= Loma Bosa =

Loma Bosa (also known as simply Loma) was one of the 77 woredas in the SWE Region of Ethiopia. Part of the Dawro Zone, Loma Bosa was bordered on the south by the Dissa Wereda, on the west by Mareka, on the northwest by Mareka Gena, on the north by the Zaba Gazo, and on the east by the Wolayita Zone; the Omo River defined Loma Bose's boundary on the northeast, east and south. The major town in Loma Bosa was Gessa town.

== Demographics ==
Based on figures published by the Central Statistical Agency in 2005, this woreda has an estimated total population of 131,160, of whom 67,184 were men and 63,976 were women; 1,364 or 1.04% of its population are urban dwellers, which is less than the Zone average of 8.5%. With an estimated area of 1,980.63 square kilometers, Loma Bosa has an estimated population density of 66.2 people per square kilometer, which is less than the Zone average of 156.5.
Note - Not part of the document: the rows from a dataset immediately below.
-- ==== Sys2Proof/Certificates/Slice0/Obligations.lean ====
section
/-! DEFINITION. The statements about the machine, for the provers. -/
open Sys2Proof Sys2Proof.Machine

/-! ### The block -/

/-- A step runs the command at the front of the queue on the state with the queue's rest; on an empty queue it is a tick of
the clock (the model's choice, log entry 2). -/
def Obligations.StepRunsTheFrontCommand : Prop :=
  (∀ (c : Instr) (s : State) (rest : List Instr), s.pending = c :: rest → step s = exec c { s with pending := rest }) ∧
  (∀ s : State, s.pending = [] → step s = .next (tick s))

/-- Slices, LLM, GDDR and every pier's memories keep their canonical form through every step. -/
def Obligations.EveryStepKeepsMemoryCanonical : Prop :=
  ∀ s t : State, s.memWf = true → step s = .next t → t.memWf = true

/-- The memories after reset are in canonical form and read zero at every address. -/
def Obligations.ResetMemoryIsZero : Prop :=
  State.reset.memWf = true ∧ (∀ a, mget State.reset.mem a = 0) ∧
    (∀ p row lane, (State.reset.pier p).word row lane = 0) ∧ (∀ p t r c, (State.reset.pier p).tword t r c = 0)

/-! ### The sequencer -/

/-- The five instructions that change at most address registers complete; the sequencer then passes the instruction (R258). -/
def Obligations.AddressInstructions : Prop :=
  ∀ (i : Iss) (s : State) (c : Ctx), Issues i s c →
    let q := (s.pier i.pier).seq
    (∃ t, exec (.nop i) s = .next t ∧ SeqStep i s t (q.advance c.fc i.next)) ∧
    (∀ a v, ∃ (t : State) (q1 : Seq), exec (.aset i a v) s = .next t ∧ SeqStep i s t (q1.advance c.fc i.next) ∧
      q1 = { q with a := q1.a, dyn := q1.dyn } ∧ q1.areg a = BitVec.ofNat 32 v ∧ a ∉ q1.dyn ∧
      ∀ b, b ≠ a → q1.areg b = q.areg b ∧ (b ∈ q1.dyn ↔ b ∈ q.dyn)) ∧
    (∀ a l v, l < 4 → ∃ (t : State) (q1 : Seq), exec (.astr i a l v) s = .next t ∧ SeqStep i s t (q1.advance c.fc i.next) ∧
      q1 = { q with strides := q1.strides } ∧ q1.stride a l = BitVec.ofNat 32 v ∧
      ∀ b m, m < 4 → (b, m) ≠ (a, l) → q1.stride b m = q.stride b m) ∧
    (∀ d r v, ∃ (t : State) (q1 : Seq), exec (.aadd i d r v) s = .next t ∧ SeqStep i s t (q1.advance c.fc i.next) ∧
      q1 = { q with a := q1.a, dyn := q1.dyn } ∧ q1.areg d = q.areg r + BitVec.ofNat 32 v ∧ (d ∈ q1.dyn ↔ r ∈ q.dyn) ∧
      ∀ b, b ≠ d → q1.areg b = q.areg b ∧ (b ∈ q1.dyn ↔ b ∈ q.dyn)) ∧
    (∀ d w, ∃ (t : State) (q1 : Seq), exec (.lparm i d w) s = .next t ∧ SeqStep i s t (q1.advance c.fc i.next) ∧
      q1 = { q with a := q1.a, dyn := q1.dyn } ∧ q1.areg d = tget 0 q.params w ∧ d ∈ q1.dyn ∧
      ∀ b, b ≠ d → q1.areg b = q.areg b ∧ (b ∈ q1.dyn ↔ b ∈ q.dyn))

/-- What passing an instruction does (R247, R254): the next issue is NEXT fc later; where no active body ends, the PC counts
on; where the innermost body ends and iterations remain, its first instruction issues next, and every A register has taken
its stride of the level. -/
def Obligations.PassingAnInstruction : Prop :=
  ∀ (q : Seq) (fc next : Nat),
    (q.advance fc next).due = fc + next ∧
    ((∀ l ∈ q.loops.head?, l.last ≠ q.pc) →
      (q.advance fc next).pc = q.pc + 1 ∧ (q.advance fc next).loops = q.loops ∧ (q.advance fc next).a = q.a) ∧
    (∀ l ls, q.loops = l :: ls → l.last = q.pc → l.lc + 1 < l.count →
      (q.advance fc next).pc = l.start ∧ (q.advance fc next).loops = { l with lc := l.lc + 1 } :: ls ∧
      tget 0 (q.advance fc next).lc l.level = l.lc + 1 ∧
      ∀ a, a < 16 → (q.advance fc next).areg a = q.areg a + q.stride a l.level)

/-- A loop that exits leaves every address register at its entry value, the strides unchanged meanwhile: COUNT − 1 steps of
the level's strides and the restore cancel, modulo 2^32 (R256). -/
def Obligations.LoopRestoresAddressRegisters : Prop :=
  ∀ (q : Seq) (level count a : Nat), 1 ≤ count → a < 16 →
    (((Nat.repeat (fun x : Seq => x.stepA level 1) (count - 1) q).stepA level (1 - (count : Int))).areg a = q.areg a) ∧
    ∀ j, (Nat.repeat (fun x : Seq => x.stepA level 1) j q).areg a = q.areg a + BitVec.ofNat 32 j * q.stride a level

/-- LOOP completes (R254, R257): with COUNT 1 or more the body's first instruction issues next, NEXT fc later, and LC reads 0;
with COUNT 0 the sequencer goes on as though the body's last instruction had issued under the loops that are active. -/
def Obligations.LoopInstruction : Prop :=
  ∀ (i : Iss) (s : State) (c : Ctx) (level count body : Nat), Issues i s c →
    let q := (s.pier i.pier).seq
    ∃ (t : State) (q1 : Seq), exec (.loop i level count body) s = .next t ∧ SeqStep i s t q1 ∧ q1.due = c.fc + i.next ∧
      q1.strides = q.strides ∧ q1.h = q.h ∧ q1.stack = q.stack ∧
      (1 ≤ count → q1.pc = q.pc + 1 ∧ q1.a = q.a ∧ tget 0 q1.lc level = 0 ∧
        q1.loops = { level := level, count := count, start := q.pc + 1, last := q.pc + body, lc := 0 } :: q.loops) ∧
      (count = 0 → (∀ l ∈ q.loops.head?, l.last ≠ q.pc + body) → q1.pc = q.pc + body + 1 ∧ q1.loops = q.loops ∧ q1.a = q.a)

/-- CALL and RET complete (R271): the routine's first instruction issues 1 fc after CALL with A0 to A10 and every stride 0
and the argument in A11; RET goes on behind the CALL with the caller's loops, strides and A0 to A11, and keeps A12 to A15. -/
def Obligations.CallAndReturn : Prop :=
  ∀ (i : Iss) (s : State) (c : Ctx), Issues i s c →
    let q := (s.pier i.pier).seq
    (∀ id arg, ∃ (t : State) (q1 : Seq), exec (.call i id arg) s = .next t ∧ SeqStep i s t q1 ∧ q1.routine = some id ∧ q1.pc = 0 ∧
      q1.due = c.fc + 1 ∧ q1.loops = [] ∧ q1.areg 11 = BitVec.ofNat 32 arg ∧ (∀ a, a < 11 → q1.areg a = 0) ∧
      (∀ a, 12 ≤ a → q1.areg a = q.areg a) ∧ (∀ a l, q1.stride a l = 0) ∧ q1.h = q.h ∧ q1.params = q.params ∧
      ∃ f, q1.stack = f :: q.stack ∧ f.callPc = q.pc ∧ f.routine = q.routine ∧ f.loops = q.loops ∧ f.strides = q.strides ∧
        ∀ a, a < 12 → tget 0 f.a a = q.areg a) ∧
    (∀ f r, q.stack = f :: r → ∃ (t : State) (q1 : Seq), exec (.ret i) s = .next t ∧
      SeqStep i s t (q1.advance c.fc i.next) ∧ q1.stack = r ∧ q1.routine = f.routine ∧ q1.pc = f.callPc ∧
      q1.loops = f.loops ∧ q1.strides = f.strides ∧ q1.h = q.h ∧ (∀ a, a < 12 → q1.areg a = tget 0 f.a a) ∧
      ∀ a, 12 ≤ a → q1.areg a = q.areg a)

/-- HALT and PTOK complete: HALT ends the stage's issue (R276); PTOK of stage 0 selects the grant level of the next window,
and on any other stage changes nothing (R266). -/
def Obligations.HaltAndPtok : Prop :=
  ∀ (i : Iss) (s : State) (c : Ctx), Issues i s c →
    let x := s.pier i.pier
    (∃ (t : State) (q1 : Seq), exec (.halt i) s = .next t ∧ SeqStep i s t q1 ∧ q1 = { x.seq with st := .idle, fetched := false }) ∧
    (∀ level, ∃ t, exec (.ptok i level) s = .next t ∧ Issued i.pier s t ∧ regsBut (issuedKeys i.pier) s t ∧
      t.pier i.pier = x.past i c ∧ spansBut c.k s t ∧
      t.span c.k = { s.span c.k with nextLevel := if c.st = 0 then level else (s.span c.k).nextLevel })

/-- WAITT completes (R264): issued before its target it raises a hold, at or after it none; the target is the launch
timestamp plus OFFSET and AROFF, rounded up to a beat where BEAT is set (R263). -/
def Obligations.WaitForTime : Prop :=
  ∀ (i : Iss) (s : State) (c : Ctx) (o : TimeOp), Issues i s c →
    let x := s.pier i.pier
    let raw := c.batch.launchTs + o.offset + x.seq.sel o.aroff
    ∃ t T, exec (.waitt i o) s = .next t ∧
      (o.beat = false → T = raw) ∧ (o.beat = true → raw ≤ T ∧ T < raw + 1000 ∧ T % 1000 = 0) ∧
      (s.now < T → HoldStep i c.k .waitt [T] .nothing s t (x.past i c)) ∧ (T ≤ s.now → PierStep i s t (x.past i c))

/-- WAITC completes (R262): it raises a hold on the named chucks that have a transfer outstanding, and none where none has;
the charge of a transfer phase that it ends may close (R266). -/
def Obligations.WaitForChucks : Prop :=
  ∀ (i : Iss) (s : State) (c : Ctx) (chucks : Nat), Issues i s c →
    let x := s.pier i.pier
    let busy := (List.range 3).filter fun j => bit chucks j && x.busyChuck j
    ∃ t, exec (.waitc i chucks) s = .next t ∧ Issued i.pier s t ∧ t.pier i.pier = x.past i c ∧ spansBut c.k s t ∧
      t.span c.k = { s.span c.k with holds := (t.span c.k).holds, charges := (t.span c.k).charges } ∧
      (busy = [] → (t.span c.k).holds = (s.span c.k).holds ∧ regsBut (issuedKeys i.pier) s t) ∧
      (busy ≠ [] → (t.span c.k).holds = (s.span c.k).holds ++
        [{ src := .waitc, pier := i.pier, waits := busy, since := s.clk.fc }])

/-- ARM and REL complete with the transitions of Table 6-4 (R260): ARM makes a free or FULL entry FILLING over its rows; REL
frees a FULL entry and leaves a free one; on any other state each raises a hold that ends with its own effect. -/
def Obligations.ScoreboardInstructions : Prop :=
  ∀ (i : Iss) (s : State) (c : Ctx) (e : Nat), Issues i s c →
    let x := s.pier i.pier
    (∀ row arb n, ∃ t, exec (.arm i e row arb n) s = .next t ∧
      let r := x.seq.eff row arb
      (sbCode (x.sbAt e) = 0 ∨ sbCode (x.sbAt e) = 2 →
        PierStep i s t ({ x with sb := tput x.sb e (.filling r n) }.past i c)) ∧
      (sbCode (x.sbAt e) = 1 ∨ sbCode (x.sbAt e) = 3 → HoldStep i c.k .armRel [e] (.arm e r n) s t (x.past i c))) ∧
    (∃ t, exec (.rel i e) s = .next t ∧
      (sbCode (x.sbAt e) = 0 → PierStep i s t (x.past i c)) ∧
      (sbCode (x.sbAt e) = 2 → PierStep i s t ({ x with sb := tdel x.sb e }.past i c)) ∧
      (sbCode (x.sbAt e) = 1 ∨ sbCode (x.sbAt e) = 3 → HoldStep i c.k .armRel [e] (.rel e) s t (x.past i c)))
The 1994 national census reported a total population for this woreda of 92,893 of whom 45,334 were males and 47,559 were females; 753 or 0.81% of its population were urban dwellers. The two largest ethnic groups reported in Loma Bosa were the Kullo (97.29%), and the Amhara (1.15%); all other ethnic groups made up 1.56% of the population. Kullo was the dominant first language spoken by 99.66% of the inhabitants; the remaining 0.34% spoke all other primary languages reported. Concerning religious beliefs, the 1994 census reported that 43.03% of the population said they observed traditional religions, 29.39% practiced Ethiopian Orthodox Christianity, and 25.8% were Protestants.